Post workout nutrition is the most important for me. I need to recover and fast. So I use Matrix Recovery XT at the minute. Tastes good and really does make a huge difference in the recovery window.

Will your guide dog Ascot be with you for any of it?

Sadly, no! Ascot will be staying at home, it is very difficult to get a guide dog in and out of the UK and especially when you are heading out to the USA. He is also a terrible runner! He has only been out with me twice and he tires so quickly, he is made for walking and attracting as many strokes as he can!
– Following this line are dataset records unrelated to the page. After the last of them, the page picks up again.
/-- The scratchpads as an entry of context `n` reads them: that context's own earlier writes come first (R308). -/
def State.arrayMem (s : State) (n : Nat) (e : MEntry) : Memory :=
  (s.pk.localWrites n e.id).foldl (fun m w => m.write w.1.addr w.2) s.pk.mem.spad
/-- The first unreadable byte that an entry of context `n` reads (R269); an MST reads none. -/
def State.matrixError (s : State) (n : Nat) (e : MEntry) : Option (Nat × Nat) :=
  let rs := match e.op with
    | .mma .. => (opRec e.ra).reads ++ (opRec e.rb).reads
    | .mld => (opRec e.ra).reads
    | _ => []
  s.pk.localError n e.id (rs.map (fun r => s.spadPiece r.1 r.2))

def State.clearBoard (s : State) (id : Nat) (write : Bool) : State :=
  s.updPk (fun k => { k with board := k.board.filter (fun b => !(b.id == id && b.write == write)) })

/-- The occupancy has ended (R252, R257): operands are read, read entries clear, the result waits for its completion cycle. -/
def State.endMatrix (s : State) : State :=
  match s.core.run with
  | none => s
  | some r =>
    let e := r.entry
    let old := ((s.side r.side).m[e.dst]?).getD {}
    let n := (s.side r.side).num
    let err := s.matrixError n e
    let mem := s.arrayMem n e
    let res := match e.op with
      | .mma .. => mmaTile mem s.cluster e old
      | .mld => (mldTile mem s.cluster e old, 0)
      | .mcvt .. => mcvtTile e
      | .mst => (e.src, 0)
    let tail := match e.op with
      | .mma .. => 16
      | .mcvt .. => 16
      | _ => 0
    (s.clearBoard e.id false).updCore (fun c => { c with run := none, done := c.done ++
      [⟨r.side, e, c.cyc + tail, if err.isSome then old else res.1, if err.isSome then 0 else res.2, err⟩] })
def execMatrixOccupancyEnd (s : State) : Host.Outcome State Fault Refusal := done s.endMatrix

/-- The place of row `i` of an MST. -/
def State.storeRow (s : State) (e : MEntry) (i : Nat) : Piece :=
  let r := opRec e.ra
  s.spadPiece (r.base + i * r.stride) (4 * r.klen)
/-- The rows an MST stores; the row of higher number is written last (R266). -/
def State.storeTile (s : State) (e : MEntry) : State :=
  s.updPk (fun k => (List.range (opRec e.ra).rows).foldl (fun (k : Pack) i =>
    let p := s.storeRow e i
    { (k.clearBad p) with mem := k.mem.write .spad p.addr (leBytes p.len (e.src.pay.toNat / 2 ^ (2048 * i))) }) k)

/-- Work whose completion cycle has come. An MST waits for its context's earlier accesses to the bytes it stores, should a fence
or a witness hold them (R308). -/
def State.completes (s : State) (d : MxDone) : Bool :=
  decide (d.due ≤ s.core.cyc) && !(d.entry.op == .mst && s.pk.ops.any (fun q =>
    q.ctx == (s.side d.side).num && decide (q.id < d.entry.id) && !q.taken &&
      s.pk.anyMeets (q.kind.readsR ++ q.kind.writesR) [⟨(List.range (opRec d.entry.ra).rows).map (s.storeRow d.entry), {}, 0⟩]))

/-- The completion cycle (R246, R252, R268, R269). A context that has ended takes no fault; an MST fails its point. -/
def State.completeMatrix (s : State) : State :=
  match s.core.done.find? s.completes with
  | none => s
  | some d =>
    let e := d.entry
    let s := (s.clearBoard e.id true).updCore (fun c => { c with done := removeFirst' s.completes c.done })
    match e.op with
    | .mst =>
      match d.err with
      | none => (s.storeTile e).updPk (fun k => k.completeOp (1024 + (s.side d.side).num) e.seq)
      | some (kind, addr) =>
        let c := s.side d.side
        s.updPk (fun k => (k.logError kind c.num addr).failOp (1024 + c.num) e.seq (c.csr.ownid.setWidth 16))
    | _ =>
      let s := s.updSide d.side (fun c => { c with busy := c.busy &&& ~~~(1#16 <<< e.dst) })
      match d.err with
      | none => s.updSide d.side (fun c => { c with
          m := c.m.setIfInBounds e.dst d.tile, regs := c.regs.orFlags d.flags, undo := c.undo.map (fun g => g.orFlags d.flags) })
      | some (kind, addr) =>
        let c := s.side d.side
        let f : FaultRec := { code := 0x1E, slot := 4, defer := true, reg := BitVec.ofNat 8 e.dst
                              tval := BitVec.ofNat 64 addr, tval2 := BitVec.ofNat 64 kind, pc := e.pc, blen := e.blen }
        let s := s.updPk (fun k => k.logError kind c.num addr)
        match c.mode with
        | .entering => s.updSide d.side (fun c => { c with
            heldFaults := c.heldFaults ++ [f]
            csr := { c.csr with tstat := setBits c.csr.tstat 11 8 (min 15 (c.heldFaults.length + 1)) } })
        | .run => s.updSide d.side (fun c => { c with faults := c.faults ++ [f] })
        | .saving => s.updSide d.side (fun c => { c with faults := c.faults ++ [f] })
        | _ => s
where
  removeFirst' (f : MxDone → Bool) : List MxDone → List MxDone
    | [] => []
    | x :: xs => if f x then xs else x :: removeFirst' f xs
def execMatrixCompletion (s : State) : Host.Outcome State Fault Refusal := done s.completeMatrix

/-- The array's next step in the present cycle: completions, then the end of an occupancy, then a beginning. -/
def State.matrixStep (s : State) : Option Instr :=
  if s.core.done.any s.completes then some .matrixCompletion
  else if s.core.run.any (fun r => r.left == 0) then some .matrixOccupancyEnd
  else if s.pick.isSome then some .matrixOccupancyStart
  else none

/-- A context's matrix work is all complete (R254, R481). -/
def State.drained (s : State) (n : Nat) : Bool := !s.sideWork n && !s.core.done.any (fun d => d.side == n)

end Sys2Proof.Machine
end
Simon Wheatcroft and Ascot the guide dog

Woof woof!

Will anyone else be running with you?

To help me run the distance I will need some guide runners. It is not feasible to take a team out with me. So my plan is to use social media to find people to help me along the way. Meeting lots of exciting people will be a big part of this adventure!

What help have you had so far?

I have teamed up with RunKeeper to help me find the guide runners. If I don’t have enough guides, there is no way I can make it between the cities.

Is there any other way people can help?

If anyone knows someone who lives between Boston and NYC that would like to run with me, get in touch! And, if anyone works for a sportswear brand, a few pairs of trainers might help!

What do you hope to learn from this experience?

I enjoy seeing how far I can push myself. This adventure should be interesting as I have never competed in a multi-day event. I have generally stuck to one long distance or 24 hour endurance events. I hope to see how far I can go and see just how many people I can connect with.

What do you feel you can teach others?

That dreams are possible. You just have to work hard and keep striving to achieve. It has been a long journey to arrive at this point. I’ve had difficult times with training, especially when trying to fit it in alongside a busy family life, university and working!